The **vergeos-exporter** is an open-source tool maintained by Verge in the [verge-io/vergeos-exporter](https://github.com/verge-io/vergeos-exporter) GitHub repository. It connects to the VergeOS REST API, collects infrastructure metrics, and exposes them on an HTTP endpoint that Prometheus scrapes at a configurable interval.

### Metrics Exposed

The exporter collects three categories of metrics:

### vSAN Tier Metrics

Capacity, usage, and allocation per tier. Transaction and repair counts. Drive state monitoring (online, offline, repairing, initializing, verifying, noredundant, outofspace). Drive temperature and health data. Read/write operations and IOPS.

### Cluster Metrics

Node count per cluster. RAM, CPU, and disk utilization. Synchronization status and health.

### Node Metrics

Per-node CPU and memory usage. Network throughput and latency. Service status per node.

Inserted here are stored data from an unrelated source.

/-- R65, R25, R32 and R22: what a size-4 write to each register does while BUSY = 0 (CMD is IssueLatchesWord); read-only registers
and reserved offsets ignore it. -/
def Obligations.RegisterWritesFollowTheMap : Prop :=
  ∀ (s : State) (d : Word), s.busy = false →
    hostAccess (.write 0x004#14 .word d) s = .next { s with
      done := s.done && !d.getLsbD 1, overrun := s.overrun && !d.getLsbD 8, buserr := s.buserr && !d.getLsbD 9 } ∧
    hostAccess (.write 0x008#14 .word d) s = .next { s with ie := d.getLsbD 0 } ∧
    hostAccess (.write 0x00C#14 .word d) s = .next { s with flen := d.setWidth 16 } ∧
    hostAccess (.write 0x010#14 .word d) s = .next { s with plen := d.setWidth 16 } ∧
    hostAccess (.write 0x014#14 .word d) s = .next { s with devtype := d.setWidth 16 } ∧
    hostAccess (.write 0x018#14 .word d) s = .next { s with tag := d.setWidth 16 } ∧
    hostAccess (.write 0x01C#14 .word d) s = .next { s with seq := d.setWidth 16 } ∧
    hostAccess (.write 0x020#14 .word d) s = .next { s with macLo := d } ∧
    hostAccess (.write 0x024#14 .word d) s = .next { s with macHi := d.setWidth 16 } ∧
    hostAccess (.write 0x028#14 .word d) s = .next { s with devid := d } ∧
    hostAccess (.write 0x040#14 .word d) s = .next { s with key0 := d } ∧
    hostAccess (.write 0x044#14 .word d) s = .next { s with key1 := d } ∧
    hostAccess (.write 0x048#14 .word d) s = .next { s with key2 := d } ∧
    hostAccess (.write 0x04C#14 .word d) s = .next { s with key3 := d } ∧
    (∀ a : BusAddr, a.toNat < 0x100 → a.toNat % 4 = 0 →
      a.toNat ∉ [0x000, 0x004, 0x008, 0x00C, 0x010, 0x014, 0x018, 0x01C, 0x020, 0x024, 0x028, 0x040, 0x044, 0x048, 0x04C] →
      hostAccess (.write a .word d) s = .next s)

/-- R280: while BUSY = 1 a write that passes the checks of R66 and R67 is dropped and sets OVERRUN, but for STATUS and CTRL, which
take it; one that fails them sets BUSERR. -/
def Obligations.WritesWhileBusyAreDropped : Prop :=
  ∀ (s : State) (a : BusAddr) (n : Size) (d : Word), s.busy = true →
    (a.toNat % n.bytes = 0 →
      ((a.toNat < 0x100 ∧ n = .word) ∨ inFbuf s.cfg a.toNat = true ∨ inPbuf s.cfg a.toNat = true) →
      (a = 0x004#14 → n = .word →
        hostAccess (.write a n d) s = .next { s with
          done := s.done && !d.getLsbD 1, overrun := s.overrun && !d.getLsbD 8, buserr := s.buserr && !d.getLsbD 9 }) ∧
      (a = 0x008#14 → n = .word → hostAccess (.write a n d) s = .next { s with ie := d.getLsbD 0 }) ∧
      (a ≠ 0x004#14 → a ≠ 0x008#14 → hostAccess (.write a n d) s = .next { s with overrun := true })) ∧
    ((a.toNat % n.bytes ≠ 0 ∨ (a.toNat < 0x100 ∧ n ≠ .word) ∨
        (0x100 ≤ a.toNat ∧ inFbuf s.cfg a.toNat = false ∧ inPbuf s.cfg a.toNat = false)) →
      hostAccess (.write a n d) s = .next { s with buserr := true })

/-- R281, R25, R26, R32, R41 and R43: while BUSY = 1 a read of CMD, CAPS or IV0..IV3 returns the exact value, one of STATUS the word
whose bit 0 is 1 and whose other fields stand in their places, one of CTRL the word with IE; a read of any other register or of a
buffer returns some value. No such read changes anything else. That the count of free values drawn goes up by one is the model's own
(log 8). -/
def Obligations.ReadsWhileBusy : Prop :=
  ∀ s : State, s.busy = true →
    (∀ p ∈ [(0x000#14, s.cmd), (0x034#14, BitVec.ofNat 32 (s.cfg.fbufBytes + 65536 * s.cfg.pbufBytes)),
        (0x050#14, le32 (slice (ivBytes s) 0 4)), (0x054#14, le32 (slice (ivBytes s) 4 8)),
        (0x058#14, le32 (slice (ivBytes s) 8 12)), (0x05C#14, le32 (slice (ivBytes s) 12 16))],
      hostAccess (.read p.1 .word) s = .next { s with rdata := p.2 }) ∧
    (∃ v : Word, hostAccess (.read 0x004#14 .word) s = .next { s with rdata := v } ∧
      v.getLsbD 0 = true ∧ v.getLsbD 1 = s.done ∧ v.getLsbD 2 = s.valid ∧ v.getLsbD 3 = false ∧
      v.extractLsb' 4 4 = errBits s.err ∧ v.getLsbD 8 = s.overrun ∧ v.getLsbD 9 = s.buserr ∧
      v.extractLsb' 10 22 = 0) ∧
    (∃ v : Word, hostAccess (.read 0x008#14 .word) s = .next { s with rdata := v } ∧
      v.getLsbD 0 = s.ie ∧ v.extractLsb' 1 31 = 0) ∧
    (∀ r, r ∉ [Reg.cmd, .status, .ctrl, .caps, .iv0, .iv1, .iv2, .iv3] →
      ∃ v, hostAccess (.read (BitVec.ofNat 14 (regOffset r)) .word) s =
        .next { s with rdata := v, freeCount := s.freeCount + 1 }) ∧
    (∀ (a : BusAddr) (n : Size), a.toNat % n.bytes = 0 → (inFbuf s.cfg a.toNat = true ∨ inPbuf s.cfg a.toNat = true) →
      ∃ v, hostAccess (.read a n) s = .next { s with rdata := v, freeCount := s.freeCount + 1 })

/-- R69: no read has a side effect but BUSERR, and a read that sets no BUSERR and draws no free value is idempotent: done again it
returns the same data and state. -/
def Obligations.ReadsHaveNoSideEffect : Prop :=
  ∀ (s t : State) (a : BusAddr) (n : Size), hostAccess (.read a n) s = .next t →
    t = { s with rdata := t.rdata, freeCount := t.freeCount, buserr := t.buserr } ∧
    (s.buserr = true → t.buserr = true) ∧
    (s.busy = false → t.freeCount = s.freeCount ∧ hostAccess (.read a n) t = .next t)

/-! ## Who writes what (10_state) -/

/-- R28: only the engine's step on VALIDATE, and reset, change VALID; a VALIDATE that raises LENGTH writes 0; the reset value is 0. -/
def Obligations.OnlyValidateWritesValid : Prop :=
  (∀ s t : State, step s = .next t → t.valid ≠ s.valid →
    (s.rst = true ∨ ∃ rest, s.turns = .rst true :: rest) ∨
    ((s.turns = [] ∨ ∃ rest, s.turns = .engine :: rest) ∧ s.busy = true ∧ decode s.cmd = .ok .validate)) ∧
  (∀ s t : State, exec .validate s = .next t → t.err = .length → t.valid = false) ∧ State.reset.valid = false

/-- R40: the session key changes only by reset, by the engine's step on KEYRST or AUTHKEY, or by a host write to KEY0..KEY3 while
BUSY = 0. -/
def Obligations.KeyWriters : Prop :=
  ∀ s t : State, step s = .next t → keyBytes t ≠ keyBytes s →
    (s.rst = true ∨ ∃ rest, s.turns = .rst true :: rest) ∨
    ((s.turns = [] ∨ ∃ rest, s.turns = .engine :: rest) ∧ s.busy = true ∧
      (decode s.cmd = .ok .authkey ∨ decode s.cmd = .ok .keyrst)) ∨
    (s.busy = false ∧ ∃ a d rest, s.turns = .host (.write a .word d) :: rest ∧
      (a = 0x040#14 ∨ a = 0x044#14 ∨ a = 0x048#14 ∨ a = 0x04C#14))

A complete metric reference is available in the `metrics.md` file in the exporter repository.

### Architecture: Pull-Based Scraping

The vergeos-exporter follows the standard Prometheus pull model. Prometheus initiates the connection by scraping the `/metrics` endpoint on the exporter at a configured interval (typically 15–60 seconds). This approach means:

* **No inbound firewall rules** are required on the VergeOS system itself
* The exporter can run on **any host** with network access to the VergeOS API
* Multiple Prometheus instances can scrape the same exporter for HA
* The exporter is **AlertManager-compatible** -- Prometheus alerting rules work natively with the exposed metrics

## Service Account Configuration

Before deploying the exporter, create a dedicated service account in VergeOS with minimal privileges.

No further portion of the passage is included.